During our three weeks on Lamu we rented two rooms from Majid and his family. We got full board, eating three meals a day with them. Zainab, Majid’s mother, normally lives in Dubai, but luckily she was visiting at the same time we were. She did most of the cooking, and her food was amazing.
Swahili cuisine has been influenced by the Arabs, the Indians, the Europeans (particularly the Portuguese) and, of course, the Africans. A starchy food is always the mainstay of lunch and dinner. There is the African specialty, ugali, a cornmeal cooked into a thick porridge. It tastes like a very bland masa harina unless it’s been cooked with coconut milk and then is slightly sweet. Rice is served often, either steamed or made into a pilau. Wheat flour is made into tortilla-like chapatis. These are often sold by the side of the road for 10 shillings (1 cent). We would use them as a utensil, picking up our stews or vegetables with them. And we ate potatoes, often in broth, as well.

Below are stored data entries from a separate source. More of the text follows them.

-- ==== Sys2Proof/Machine/RestoreOps.lean ====
section
/-! DEFINITION. Sys2Proof/Machine/RestoreOps.lean: the content that a frame's restore source gives, the writing of a restored frame, the carry
copies, and the release of images (R228, R232, R233, R237, R241-R243). -/
namespace Sys2Proof.Machine

/-! Contents of sources. -/

/-- The image that a restore map entry names. -/
def mapImage (c : Ctl) (m : RMap) : Option SaveImage := if m.carriedImage then c.images.carried else c.images.newest

/-- The pages (16 KiB) of a slot that the image itself has lost. -/
def slotLostPages (c : Ctl) (m : SaveImage) (s : Nat) : List Nat :=
  let n := unitBytes c / 16384
  let fallback := match mapFind m.table s with | some e => e.fallback | none => false
  ((List.range (unitsPerSlot c)).filter (fun u => unitLost c m fallback (placeUnit c s u))).flatMap (fun u => (List.range n).map (fun p => u * n + p))

/-- The content of a slot of an image: its units in order. -/
def slotContent (c : Ctl) (m : SaveImage) (s : Nat) : Content :=
  (List.range (unitsPerSlot c)).foldl (fun (k : Content) u =>
    let v := (mapGet UnitRec.init m.units (s * 64 + u)).content
    let b := unitBytes c
    ⟨k.cells ++ v.cells.map (fun e => (e.1 + u * b, e.2)), k.poison ++ v.poison.map (fun l => l + u * (b / 64))⟩) ⟨[], []⟩

/-- Lost pages hold all ones, and every line of a frame with a lost page is poisoned (R243). -/
def withLost (k : Content) (lost : List Nat) : Content :=
  if lost.isEmpty then k
  else ⟨lost.foldl (fun m p => if p < 128 then memWriteList 0 m (p * 16384) (List.replicate 16384 0xFF) else m) k.cells, List.range linesPerFrame⟩

/-- The content with which a frame is restored, and whether any of its pages is lost; `lost` are the pages that could not be read. -/
def sourceContent (c : Ctl) (f : Nat) (lost : List Nat) : Content × Bool :=
  let m := frameMap c f
  match m.kind with
  | 0 => (⟨[], []⟩, false)
  | 1 =>
    (match mapFind c.flash.units m.loc with
      | some u => if u.frame = f then (withLost u.content lost, !lost.isEmpty) else (withLost ⟨[], []⟩ (List.range 128), true)
      | none => (withLost ⟨[], []⟩ (List.range 128), true))
  | 4 => (withLost ⟨[], []⟩ (List.range 128), false)
  | _ =>
    match mapImage c m with
    | some i =>
      let all := lost ++ slotLostPages c i m.loc
      (withLost (slotContent c i m.loc) all, !all.isEmpty)
    | none => (withLost ⟨[], []⟩ (List.range 128), true)

/-! Writing into DRAM. -/

/-- Put content over `n` bytes from an address on: bytes and poison markers. -/
def putContent (a n : Nat) (k : Content) (s : State) : State :=
  let lines := fun (l : Nat) => decide (a / 64 ≤ l) && decide (l < (a + n) / 64)
  { s with
    dram := memPutSlice 0 (memClear s.dram a n) a k.cells
    poison := k.poison.foldl (fun p l => setAdd p (a / 64 + l)) (s.poison.filter (fun l => !lines l)) }

/-! Carry copies (R233). -/

/-- The background restore and the touch fetches run: from step 7 on, and on in Keep entered from Restoring (log entry 105). -/
def restoreRuns (c : Ctl) : Bool :=
  decide (7 ≤ c.restore.step) && (match c.op with | .restoring => true | .serving => true | .derated => true | .keep => true | _ => false)

/-- Carry copies are made and images released; not in Keep, whose entries a restore would ignore (R227). -/
def carryRuns (c : Ctl) : Bool := restoreRuns c && c.op != .keep

def carries (c : Ctl) (f : Nat) : Bool := c.restore.carryN.contains f || c.restore.carryC.contains f

/-- The save die that read a frame from an image programs its carry copy, with the pages that it could not read lost; without a free copy unit the
carry waits. -/
def carryCopy (f : Nat) (c : Ctl) : Ctl :=
  if !carryRuns c ∨ !carries c f ∨ (carryOf c f).isSome ∨ !c.dtk.restored.testBit f then c
  else
    let m := frameMap c f
    let d := mapDie c m
    match mapImage c m, ((List.range 4).map (fun j => d * 4 + (c.reel.nextGroup + j) % 4)).find? (fun g => dieInService c d && groupHasUnit c g) with
    | some i, some g =>
      let data := (sourceContent c f (mapGet [] c.restore.lostIn f)).1
      let x : Copy := ⟨f, g, 0, some data, none, false, true, i.openEpoch⟩
      let c := { c with reel := { c.reel with copies := c.reel.copies ++ [x], nextGroup := (g + 1) % 8 } }
      match freeUnit c g with
      | none => dropCarryCopy f c
      | some n =>
        let p := takePlace g false c
        (match p.1 with
          | none => dropCarryCopy f p.2
          | some (id, k) =>
            let u : CopyUnit := ⟨f, i.openEpoch, data, id, k, false, false, p.2.welt.nextJseq, none⟩
            let c := logTable d 1 (updFlash (fun y => { y with units := mapPut y.units (locOf g n) u }) p.2)
            { c with reel := { c.reel with copies := c.reel.copies.map (fun y => if y.frame = f ∧ y.carry then { y with unit := n } else y) } })
    | _, _ => c

/-! Release of images (R233). -/

/-- A frame that is still to be restored takes the image as its source. -/
def imageNeeded (c : Ctl) (carried : Bool) : Bool :=
  c.restore.map.any (fun e => (e.2.kind == 2 || e.2.kind == 3) && e.2.carriedImage == carried && !c.dtk.restored.testBit e.1)
  || (!carried && !c.restore.shadowLeft.isEmpty)

/-- Held images of which nothing more is needed are released: each frame has a durable carry entry, or has been written. The Last in use
leaves a set that holds an image. -/
def releaseCheck (c : Ctl) : Ctl :=
  if !carryRuns c then c
  else
    let n := c.images.newest.isSome && c.restore.carryN.isEmpty && !imageNeeded c false
    let k := c.images.carried.isSome && c.restore.carryC.isEmpty && !imageNeeded c true
    if n || k then placeLast (releaseImages n k c) else c

/-! Frames restored (R232, R237). -/

/-- Requests parked for a frame go to Schedule in commit order; in Saving only the writes do (R238). -/
def unpark (f : Nat) (c : Ctl) : Ctl :=
  let mine := c.pipe.parked.filter (fun p => p.frame == f)
  let c := { c with pipe := { c.pipe with parked := c.pipe.parked.filter (fun p => p.frame != f) } }
  mine.foldl (fun c p => if c.op == .saving && !isWrite p.req.op then c else scheduleReq p.src p.req c) c

/-- The frame is restored: its bit is set, its fetch ends, and what was parked for it goes on. -/
def frameRestored (f : Nat) (c : Ctl) : Ctl :=
  let r := c.restore
  let r := { r with bg0 := r.bg0.filter (· != f), bg1 := r.bg1.filter (· != f)
                    touch0 := r.touch0.filter (· != f), touch1 := r.touch1.filter (· != f) }
  let c := { c with restore := r, dtk := { c.dtk with restored := bitSet c.dtk.restored f } }
  unpark f (addF Reg.SAV_RST_FRAMES.COUNT c)

end Sys2Proof.Machine
end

Dishes served with the starch included goat stews, fried fish, vegetable stews, and beans. There was one dish of beans I could not get enough of. The beans were ever so soft and flavored gently with chilies. Everything was well seasoned but not as heavily as Indian food. Nothing was hot-burning spicy. The stews were accompanied by chutneys: date, dried mango, chili, coconut, or seaweed.
Goat stew one lunch was made from the goat slaughtered in the back yard that morning. Hank had watched the slaughter and couldn’t stomach the stew to follow. Admittedly, there were body parts in it we don’t typically eat in the States. Still by dinner, Hank was once again down with eating goat. My favorite was a dish of chapatis filled with spiced, chopped goat meat. It reminded me of the gözleme of Turkey, but with a thicker pancake and different spices in the meat.
For breakfast there were always mandazi, triangles of slightly sweet wheat dough deep fried. As well, John, one of their hired help, went out every morning for fresh fritters of ground beans with spices and herb, much like pakoras. Occasionally, we had bhajia, lightly battered and fried potatoes. I have to admit with all the fried food for breakfast, I loved when we added a banana to the meal. To wash everything down we drank milk tea, spiced with cardamom but unsweetened, or black tea with ginger and sweetened with sugar. I always combined the two to have a slightly spicy, slightly sweet, milky cup of tea. It was amazing how much that hot drink would make me sweat in the warmth of the island.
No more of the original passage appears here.